Des vestiges d'un château médiéval des XIVe et XVe siècles apparaissent aussi pendant la campagne de fouilles, avec des systèmes de canalisation et des dallages représentant des scènes de chasse. Car la raison de la présence de la noblesse à Villers-Cotterêts, c'est la chasse dans la forêt de Retz qui était la plus vaste de France à l'époque de François Iᵉʳ. La base d'une colonne gothique de cette époque et un sceau représentant saint Georges terrassant un dragon ont été retrouvés pendant ces fouilles. 

Il a également fallu détruire des cloisons et aménagements réalisés au XIXᵉ siècle, où toute une partie des bâtiments était occupée par d'immenses dortoirs. La façade en revanche n'a été que très peu modifiée après le XVIIIᵉ siècle. 

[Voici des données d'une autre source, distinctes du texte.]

-- ==== Sys2Proof/Machine/State.lean ====
section
/-! DEFINITION. The state of the block (10_state R37, with R32), its histories and its environment inputs as plain data;
the faults and refusals; the state after power-on reset (70_reset R201). -/

namespace Sys2Proof.Machine

/-- The glyph store of one bank: (slot, byte) pairs in canonical form, an unlisted slot reading `0x00` (10_state R12). -/
abbrev Memory := List Host.Cell

/-- One ScrollBuffer (10_state R11 to R14). `length` is the write pointer, `cursor` the persistent read pointer. -/
structure Bank where
  data : Memory
  length : Byte
  cursor : Byte
deriving DecidableEq, Repr

/-- A bank as `SB.RESET` leaves it (40_scrollbuffer R80). -/
def Bank.empty : Bank := { data := [], length := 0, cursor := 0 }

/-- `rph`, the sequencer's phase register (10_state R17). -/
inductive RlPhase where
  | rIdle
  | rBegin
  | rIssue
  | rWait
  | rNext
  | rEnd
  | rSleep
  | rHalted
deriving DecidableEq, Repr

/-- `fph`, the wire engine's phase register (10_state R25). -/
inductive FramePhase where
  | fIdle
  | fLoadA
  | fClkLo
  | fDin
  | fDly1
  | fClkHi
  | fDly2
  | fLoadD
  | fLoadR
deriving DecidableEq, Repr

/-- `iph`, the initialisation phase 0..6 (10_state R38): no initialisation, then the read and the write of each pin's
function field in the order LOAD, CLK, DIN (41_wire_transport R101). -/
inductive InitPhase where
  | none0
  | readLoad1
  | writeLoad2
  | readClk3
  | writeClk4
  | readDin5
  | writeDin6
deriving DecidableEq, Repr

/-- `wst`, the transport's resource state (10_state R22). -/
inductive WtState where
  | uninit
  | ready
  | closed
deriving DecidableEq, Repr

/-- `sess`, the DisplaySession state (10_state R29). -/
inductive Session where
  | uninit
  | ready
  | destroyed
deriving DecidableEq, Repr

/-- `fown`, who asked for the frame in flight (10_state R26). -/
inductive Owner where
  | host
  | rl
deriving DecidableEq, Repr

/-- The levels of the three lines, `pin[LOAD]`, `pin[CLK]`, `pin[DIN]` (10_state R27); under MMIO they are also the
output latches of the block's pins (R32). -/
structure Lines where
  load : Level
  clk : Level
  din : Level
deriving DecidableEq, Repr

/-- An event of the wire trace (10_state R28). -/
inductive WireEvent where
  | pin (l : Line) (level : Bool)
  | delay
deriving DecidableEq, Repr

/-- One access of the block on the GPIO bus: offset and word (10_state R35). -/
inductive BusAccess where
  | read (off : Nat) (w : Word32)
  | write (off : Nat) (w : Word32)
deriving DecidableEq, Repr

/-- A diagnostic event with its recorded information (60_exceptions R171). -/
inductive Diag where
  | initializationFailure (b : Backend)
  | encodingFailure (ch : Char)
  | boundsViolation (i : Byte)
  /-- A frame dropped whole: the information is the frame. -/
  | transportFailure (f : Word16)
  /-- A byte-port write of a wrong length: the information is the length. -/
  | transportLength (n : Nat)
  | bufferFull (g : Byte)
  | illegalCommand (w : Word24)
  /-- The information is the `op`; a byte-port write has none (30_encoding R66; log 13). -/
  | badState (op : Option Byte)
deriving DecidableEq, Repr

/-- Everything the spec gives the block, then the model's own fields. -/
structure State where
  /-- The parameters of 00_scope R7, with the proof that they pass the configuration check of 20_memory R46: fixed for a
  run, changed by no step (log 1). -/
  cfg : Platform
  /-- `sb[0]` and `sb[1]`. -/
  bank0 : Bank
  bank1 : Bank
  /-- `act`: false names bank 0, true bank 1 (10_state R15). -/
  act : Bool
  rph : RlPhase
  pos : BitVec 3
  idx : Byte
  stopReq : Bool
  wst : WtState
  sh : Word16
  bitn : BitVec 4
  fph : FramePhase
  fown : Owner
  iph : InitPhase
  ftmp : Word32
  sess : Session
  lines : Lines
  /-- The function-select registers, canonical; an unlisted offset reads what the platform left (10_state R30). -/
  fsel : List (Nat × Word32)
  /-- The output latches of the other pins, by pin number, canonical; an unlisted pin is `unknown` (10_state R32). -/
  out : List (Nat × Level)
  trace : List WireEvent
  frames : List (Byte × Byte)
  diag : List Diag
  /-- The response words handed back, in order (30_encoding R68; log 12). -/
  responses : List Word16
  /-- The block's accesses on the GPIO bus, in order (log 12). -/
  bus : List BusAccess
  /-- What the host does next, in order (log 3). -/
  hostq : List HostMove
  /-- Who moves next (log 2). -/
  sched : List Turn
  /-- Draws of `INIT_OK` the environment has lined up (log 4). -/
  initOkIn : List Bool
  /-- Draws of `XFAIL` the environment has lined up (log 4). -/
  xfailIn : List Bool
  /-- How many free values have been taken (log 4). -/
  draws : Nat
deriving DecidableEq, Repr

/-- The machine stops with a fault. -/
inductive Fault where
  /-- An access to a glyph slot outside `0 .. C-1`, which does not exist (20_memory R40, R41). Raised by `SB.APPEND`,
  `SB.ORLAST`, `SB.READ` and the sequencer's `ISSUE` step, only in states with `length > C`, which 10_state R13 calls
  unreachable. Safe. -/
  | noSuchSlot (slot : Nat)
deriving DecidableEq, Repr

/-- No meaning. -/
inductive Refusal where
  /-- An instruction without a meaning yet, raised by `exec`'s arm; no arm of this model does. Safe. -/
  | notModelled (mnemonic : String)
  /-- A parameter set that fails the configuration check (20_memory R46, 93_implementation_defined U20), raised by
  `configure`. Safe. -/
  | badConfiguration
deriving DecidableEq, Repr

/-- The outcome of a step of this machine. -/
abbrev Result := Host.Outcome State Fault Refusal

/-- The machine right after power-on reset (70_reset R201, R202; 10_state R37). `pos`, `idx`, `sh`, `bitn`, `fown` and
`ftmp` have no reset value in the spec: DESIGN CHOICE, zero and `HOST` (log 5). -/
def State.reset : State where
  cfg := Config.platform
  bank0 := Bank.empty
  bank1 := Bank.empty
  act := false
  rph := .rIdle
  pos := 0
  idx := 0
  stopReq := false
  wst := .uninit
  sh := 0
  bitn := 0
  fph := .fIdle
  fown := .host
  iph := .none0
  ftmp := 0
  sess := .uninit
  lines := { load := .unknown, clk := .unknown, din := .unknown }
  fsel := []
  out := []
  trace := []
  frames := []
  diag := []
  responses := []
  bus := []
  hostq := []
  sched := []
  initOkIn := []
  xfailIn := []
  draws := 0

end Sys2Proof.Machine
end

"On avait une enveloppe XVIᵉ, complètement remodelée avec une esthétique classique du XVIIIᵉ. Toutes les façades ont été reprises sur le jardin et sur le parc, sauf une" résume Olivier Weets. L'objectif d'alors était de remodeler les fioritures de la renaissance jugées ringardes. Quelques-unes de ces salamandres si chères à François Iᵉʳ ont heureusement survécu, il est possible de les apercevoir derrière l'arche du balcon. 

"À un moment, il faut lever le rideau

En l'espace de trois ans, 10 000 mètres carrés d'enduit ont été posés sur les murs, 15 000 carreaux habillent la cour du jeu de paume, 280 fenêtres sont restaurées. Une verrière de 60 tonnes recouvre maintenant la cour du bâtiment, surplombant le "ciel de mots" qui accueillera les futurs visiteurs.

En octobre 2023, l'heure est aux finitions. Des ouvriers perchés sur des nacelles dépoussièrent patiemment les mots accrochés, les dernières signalétiques sont posées, les livres s'installent dans les rayonnages et pour les équipes de direction, la tension est à son comble. 

"Il y a un peu de pression, mais c'est normal, il y en aurait quoi qu'il arrive, c'est une ouverture, constate Emilie Bechepois, libraire de la Cité internationale de la langue française. On a envie que ça fonctionne !"

Même stress du grand jour pour Paul Rondin, le directeur de la Cité internationale de la langue française : "Il y a une surexcitation. C'est comme au spectacle, à un moment donné, il faut lever le rideau, le public est dans la salle... Donc, on lève le rideau, on a le trac et c'est un bon trac.

Après l'inauguration de ce lundi 30 octobre, la Cité internationale de la langue française espère accueillir 200 000 visiteurs par an. La vieille pierre, elle, a retrouvé son éclat d'antan.